-- ==== Sys2Proof/Machine/Admission.lean ====
section
/-! DEFINITION. The admission unit (R26 to R46, R56, R81, R435, R521): START, ABORT, the end of VERIFY and of PROVE, and
the proof of a trace request (R42, R43). -/

namespace Sys2Proof.Machine

/-- Offset of AU_CMD. -/
def AU_CMD : Nat := 0x10010C

/-! ## Trace requests (R42, R43) -/

/-- Full trace is on or requested and proved (R29 check 13). -/
def State.inflating (s : State) : Bool := s.obs.activeMode == 2#2 || s.au.traceReq == .granted

/-- A held or new request for full trace is decided: by the proofs on the running placement, or at once while no image
runs (R42). -/
def traceDecide (s : State) : State :=
  match s.run with
  | none => { s with
      au := { s.au with traceReq := .none },
      obs := { s.obs with activeMode := 2#2, activeCores := s.obs.traceCores } }
  | some r =>
    match bothProofs s r.img true false r.place.partCores r.place.stationCores with
    | .ok _ => { s with au := { s.au with traceReq := .granted } }
    | .error e => auRecord { s with au := { s.au with traceReq := .none } } { e with code := Config.TRACE_INFLATED, pass := false }

/-- A request held while the unit was busy is decided once it is IDLE (R43). -/
def traceSettle (s : State) : State :=
  if s.au.traceReq = .held ∧ s.au.state = .idle then traceDecide s else s

/-! ## START and ABORT -/

/-- A refusal that clears AU_SIG_DETAIL (R44, R56). -/
def auRefuseUnread (s : State) (code : BitVec 16) : State :=
  auRefuse { s with au := { s.au with sigDetail := 0#5 } } (refusedPlain code)

/-- START (R26, R56, R413). After a recovery stop the unit stays stopped (R430). -/
def auStart (s : State) : State :=
  if s.fr.stopped then s
  else if s.au.state ≠ .idle then chSample { s with au := { s.au with busyReject := true } } 96
  else if s.sec.locked then lockRefuse s
  else if s.au.imageLen.toNat < 4096 ∨ 268435456 < s.au.imageLen.toNat then auRefuseUnread s Config.IMAGE_MALFORMED
  else { s with au := { s.au with state := .verify, cand := none, candPlace := none, candInflated := false } }

/-- ABORT (R26): the running image is unchanged. -/
def auAbort (s : State) : State := traceSettle (auStop s)

/-- A write of AU_CMD: START with ABORT acts as ABORT alone (R27). -/
def auCommand (s : State) (start abort : Bool) : State :=
  if abort then auAbort s else if start then auStart s else s

/-! ## VERIFY -/

/-- Owner slot that a key digest matches: programmed and not revoked (R386). -/
def State.ownerSlot (s : State) (d : Digest) : Option Nat :=
  (List.range 4).find? fun k => bitAt s.fuse.ownerProgrammed.toNat k && !bitAt s.fuse.ownerRevoked.toNat k &&
    tget 0#384 s.fuse.ownerDigest k == d

/-- VERIFY ends: the signature check, then the layout check (R29 checks 1 and 2, R81, R423). -/
def auVerified (s : State) : State :=
  let base := s.au.imageAddr.toNat
  let len := s.au.imageLen.toNat
  if s.poisoned base len then traceSettle (auRefuseUnread s Config.MEM_POISON)
  else
    let frameOk := framingOk s base len 0x53474E4F true
    let v := s.imageVerdict base len
    let slot := s.ownerSlot v.keyDigest
    let detail := sigDetail frameOk slot.isSome v
    let s := { s with au := { s.au with sigDetail := detail } }
    if detail ≠ 0#5 then traceSettle (tamperRaise (auRefuse s (refusedPlain Config.SIGNATURE_FAIL)) 1)
    else
      let g := readImage s base len
      match layoutFault s base g with
      | some st => traceSettle (auRefuse s { refusedPlain Config.IMAGE_MALFORMED with station := st })
      | none => { s with au := { s.au with
          state := .prove, cand := some g, candSlot := BitVec.ofNat 2 (slot.getD 0) } }

/-! ## PROVE -/

/-- Checks 3 to 5 of R29: the refusal if one fails. -/
def auPlainChecks (s : State) (g : Image) : Option Refused :=
  if g.periodUs < 250 ∨ 100000 < g.periodUs ∨ g.capDw < 400 ∨ 2300 < g.capDw then some (refusedPlain Config.BEAT_RANGE)
  else
    let lacks (f : BitVec 2) : Bool := (bitAt f.toNat 0 && !bitAt s.fuse.grade.toNat 16) || (bitAt f.toNat 1 && !bitAt s.fuse.grade.toNat 17)
    if lacks g.needs then
      some { refusedPlain Config.FUSED_PATH with
        station := (match g.stations.find? fun t => lacks t.features with | some t => t.index | none => 0xFFFF) }
    else match g.mirror with
      | some m =>
        if s.tw.state.isPaired && s.tw.peerDigest == m.twinDigest then none else some (refusedPlain Config.MIRROR_UNPAIRED)
      | none => none

/-- Whether the placement that stands came from the load pass (R32). -/
def loadPassUsed (s : State) (g : Image) : Bool := match placePass s g false with
  | .ok _ => false
  | .error _ => true

/-- Places of objects in the scratch shares of resident contexts: every core of the share's partition may hold bytes of an
object that the share's context has bound to a slot (R30): (slot, isWay, core, most bytes there). -/
def State.sharePlaces (s : State) : List (Nat × Bool × Nat × Nat) := match s.run with
  | none => []
  | some r => (s.shares.filter fun x => x.2.state == .live).flatMap fun x =>
      (r.bindings.filter fun b => b.2.ctx == x.2.ctx).flatMap fun b =>
        (r.place.partCores.getD x.2.part []).map fun c => (b.1, false, c, min x.2.size (s.obj b.2.obj).size)

/-- Amounts for the places of a residency list: the spec does not say how many bytes lie at each, so each amount is a free
value within its bound (log entry 12). -/
def drawResidency (s : State) (l : List (Nat × Bool × Nat × Nat)) : List (Nat × Bool × Nat × Nat) × State :=
  let d := s.drawWords l.length
  ((l.zip d.1).map fun x => (x.1.1, x.1.2.1, x.1.2.2.1, x.2.toNat % (x.1.2.2.2 + 1)), d.2)

/-- The residency table takes in the scratch shares of resident contexts as they stand (R30). -/
def shareResidency (s : State) : State :=
  let d := drawResidency s s.sharePlaces
  { d.2 with au := { d.2.au with shareResidency := d.1 } }

/-- PROVE ends (R26, R29 checks 3 to 13). A refusal of check 13 names in PASS the pass whose placement stood. DESIGN CHOICE,
log entry 81. -/
def auProved (s : State) (g : Image) : State :=
  match auPlainChecks s g with
  | some r => traceSettle (auRefuse s r)
  | none =>
    match placeImage s g with
    | .error r => traceSettle (auRefuse s r)
    | .ok pl =>
      let arm (s : State) (pl : Placement) (infl : Bool) : State :=
        { s with au := { s.au with state := .armed, candPlace := some pl, candInflated := infl } }
      if s.inflating then
        match bothProofs s g true (loadPassUsed s g) pl.partCores pl.stationCores with
        | .error e => traceSettle (auRefuse s { e with code := Config.TRACE_INFLATED })
        | .ok k => arm s { pl with slack := k } true
      else arm s pl false

/-! ## The commands -/

/-- START (R26). -/
def execStart (who : Who) (s : State) : Host.Outcome State Fault Refusal :=
  .next (hostWrite s who AU_CMD false fun s => auCommand s true false)

/-- ABORT (R26, R27). -/
def execAbort (who : Who) (s : State) : Host.Outcome State Fault Refusal :=
  .next (hostWrite s who AU_CMD false fun s => auCommand s false true)

/-- ADMISSION_VERIFY_DONE: outside VERIFY nothing happens. An image that runs past the end of device memory faults
(R13). -/
def execAdmissionVerifyDone (_ : Unit) (s : State) : Host.Outcome State Fault Refusal :=
  if s.au.state = .verify then
    if s.au.imageAddr.toNat + s.au.imageLen.toNat ≤ 2 ^ 48 then .next (auVerified s) else .fault .addressSpace
  else .next s

/-- ADMISSION_PROVE_DONE: outside PROVE nothing happens. -/
def execAdmissionProveDone (s : State) : Host.Outcome State Fault Refusal :=
  match s.au.state, s.au.cand with
  | .prove, some g => .next (auProved (shareResidency s) g)
  | _, _ => .next s

end Sys2Proof.Machine
end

→ **Task item**
Print exactly the lines above, between the one holding "IDLE (R43). -/" and the one holding "(R44, R56). -/", inclusive, and nothing besides.

→ **Answer to this problem**
/-- A request held while the unit was busy is decided once it is IDLE (R43). -/
def traceSettle (s : State) : State :=
  if s.au.traceReq = .held ∧ s.au.state = .idle then traceDecide s else s

/-! ## START and ABORT -/

/-- A refusal that clears AU_SIG_DETAIL (R44, R56). -/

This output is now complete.